• Problem statement:
Wherever the string "opcode" appears in the entries below, return the line that holds it.
--- The records ---
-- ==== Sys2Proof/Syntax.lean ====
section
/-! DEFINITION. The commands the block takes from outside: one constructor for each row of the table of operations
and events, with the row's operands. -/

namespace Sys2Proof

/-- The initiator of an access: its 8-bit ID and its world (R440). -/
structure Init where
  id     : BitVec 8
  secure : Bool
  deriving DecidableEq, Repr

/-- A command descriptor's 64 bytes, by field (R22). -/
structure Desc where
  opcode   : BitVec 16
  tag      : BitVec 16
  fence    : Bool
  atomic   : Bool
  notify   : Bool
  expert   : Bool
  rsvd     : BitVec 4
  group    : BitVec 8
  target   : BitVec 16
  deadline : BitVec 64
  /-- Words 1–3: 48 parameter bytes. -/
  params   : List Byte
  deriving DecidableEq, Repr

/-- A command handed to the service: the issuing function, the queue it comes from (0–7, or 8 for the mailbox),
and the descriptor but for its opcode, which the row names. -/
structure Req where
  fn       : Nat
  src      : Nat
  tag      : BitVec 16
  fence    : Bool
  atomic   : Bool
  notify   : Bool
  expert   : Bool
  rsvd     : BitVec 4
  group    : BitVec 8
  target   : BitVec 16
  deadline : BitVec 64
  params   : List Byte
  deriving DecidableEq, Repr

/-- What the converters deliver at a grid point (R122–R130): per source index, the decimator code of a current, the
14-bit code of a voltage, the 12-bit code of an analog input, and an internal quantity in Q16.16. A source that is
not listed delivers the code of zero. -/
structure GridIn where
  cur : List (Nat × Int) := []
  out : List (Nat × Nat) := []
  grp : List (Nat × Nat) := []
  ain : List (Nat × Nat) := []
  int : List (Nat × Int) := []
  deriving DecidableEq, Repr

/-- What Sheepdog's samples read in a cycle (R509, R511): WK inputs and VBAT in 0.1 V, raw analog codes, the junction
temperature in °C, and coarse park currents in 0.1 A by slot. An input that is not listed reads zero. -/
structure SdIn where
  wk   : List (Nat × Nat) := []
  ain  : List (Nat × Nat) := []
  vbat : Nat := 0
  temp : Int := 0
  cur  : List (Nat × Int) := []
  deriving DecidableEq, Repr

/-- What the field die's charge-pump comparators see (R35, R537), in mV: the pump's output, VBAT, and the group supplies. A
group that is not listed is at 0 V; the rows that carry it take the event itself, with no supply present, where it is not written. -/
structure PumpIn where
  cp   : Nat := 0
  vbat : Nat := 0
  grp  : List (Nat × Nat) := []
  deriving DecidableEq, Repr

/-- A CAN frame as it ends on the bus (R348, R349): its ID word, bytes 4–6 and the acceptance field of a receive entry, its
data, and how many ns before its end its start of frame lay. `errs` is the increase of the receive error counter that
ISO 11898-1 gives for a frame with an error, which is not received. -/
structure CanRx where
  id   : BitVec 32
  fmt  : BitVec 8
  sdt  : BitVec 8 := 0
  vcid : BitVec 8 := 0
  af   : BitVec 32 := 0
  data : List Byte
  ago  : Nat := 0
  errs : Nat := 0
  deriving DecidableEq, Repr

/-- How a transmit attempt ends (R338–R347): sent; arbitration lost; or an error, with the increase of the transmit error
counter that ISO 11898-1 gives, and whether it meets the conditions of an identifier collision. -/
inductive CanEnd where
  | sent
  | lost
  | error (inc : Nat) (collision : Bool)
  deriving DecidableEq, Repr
---
• Written answer:
  opcode   : BitVec 16
and the descriptor but for its opcode, which the row names. -/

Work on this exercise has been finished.